- _Instructions to follow_:
Wherever the word "storeElement" appears in a line of the data, that line should be copied.

- _Supplied records_:
-- ==== Sys2Proof/Machine/Accessor.lean ====
section
/-!
DEFINITION. The strided pixel accessor's commands (`spec/41_accessor.md`).
-/

namespace Sys2Proof.Machine

/-- What ADDR, LDS, STS, MADDR and LDM share (rule R130): the element type first, then the coordinates (`none` where the mirror
leaves one outside, rule R141), then the range of the address (rule R77), then the command's own effect on the state, given the
element type and the address. -/
def access (w : Word) (d : Slot) (coords : Option (Int × Int)) (act : SampleType → Nat → State → State) (s : State) : Outcome :=
  match etype d with
  | none => raise .unsupportedSampleType w s
  | some t =>
    match coords with
    | none => raise .outOfRange w s
    | some (x, y) =>
      let a := addrOf d x y
      if inMem s a t.bytes then .next (complete (act t a.toNat s)) else raise .outOfRange w s

/-- `x[RADDR] <- a`. -/
def setAddr (_ : SampleType) (a : Nat) (s : State) : State := { s with raddr := BitVec.ofNat 32 a }

/-- `x[RADDR] <- a`, `x[RDATA] <-` the 64-bit two's complement pattern of the element (rule R133). -/
def loadElement (t : SampleType) (a : Nat) (s : State) : State :=
  { s with raddr := BitVec.ofNat 32 a, rdata := BitVec.ofInt 64 (loadAt s.mem t a) }

/-- The low `K` bytes of `WDATA` stored at `a`, `x[RADDR] <- a` (rule R134). -/
def storeElement (t : SampleType) (a : Nat) (s : State) : State :=
  { s with mem := memWrite s.mem a t.bytes s.wdata.toNat, raddr := BitVec.ofNat 32 a }

/-- TYPEOF c (rule R131). -/
def execTypeof (c : Nat) (s : State) : Outcome :=
  match etype (s.slot c) with
  | none => raise .unsupportedSampleType (encode (.typeof c)) s
  | some t => .next (complete { s with rdata := BitVec.ofNat 64 t.code })

/-- ADDR c (rule R132). -/
def execAddr (c : Nat) (s : State) : Outcome :=
  access (encode (.addr c)) (s.slot c) (some (plainCoords s)) setAddr s

/-- LDS c (rule R133). -/
def execLds (c : Nat) (s : State) : Outcome :=
  access (encode (.lds c)) (s.slot c) (some (plainCoords s)) loadElement s

/-- STS c (rule R134). -/
def execSts (c : Nat) (s : State) : Outcome :=
  access (encode (.sts c)) (s.slot c) (some (plainCoords s)) storeElement s

/-- MADDR c (rule R142). -/
def execMaddr (c : Nat) (s : State) : Outcome :=
  access (encode (.maddr c)) (s.slot c) (mirroredCoords s (s.slot c)) setAddr s

/-- LDM c (rule R143). -/
def execLdm (c : Nat) (s : State) : Outcome :=
  access (encode (.ldm c)) (s.slot c) (mirroredCoords s (s.slot c)) loadElement s

end Sys2Proof.Machine
end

- _Exercise result_:
def storeElement (t : SampleType) (a : Nat) (s : State) : State :=
  access (encode (.sts c)) (s.slot c) (some (plainCoords s)) storeElement s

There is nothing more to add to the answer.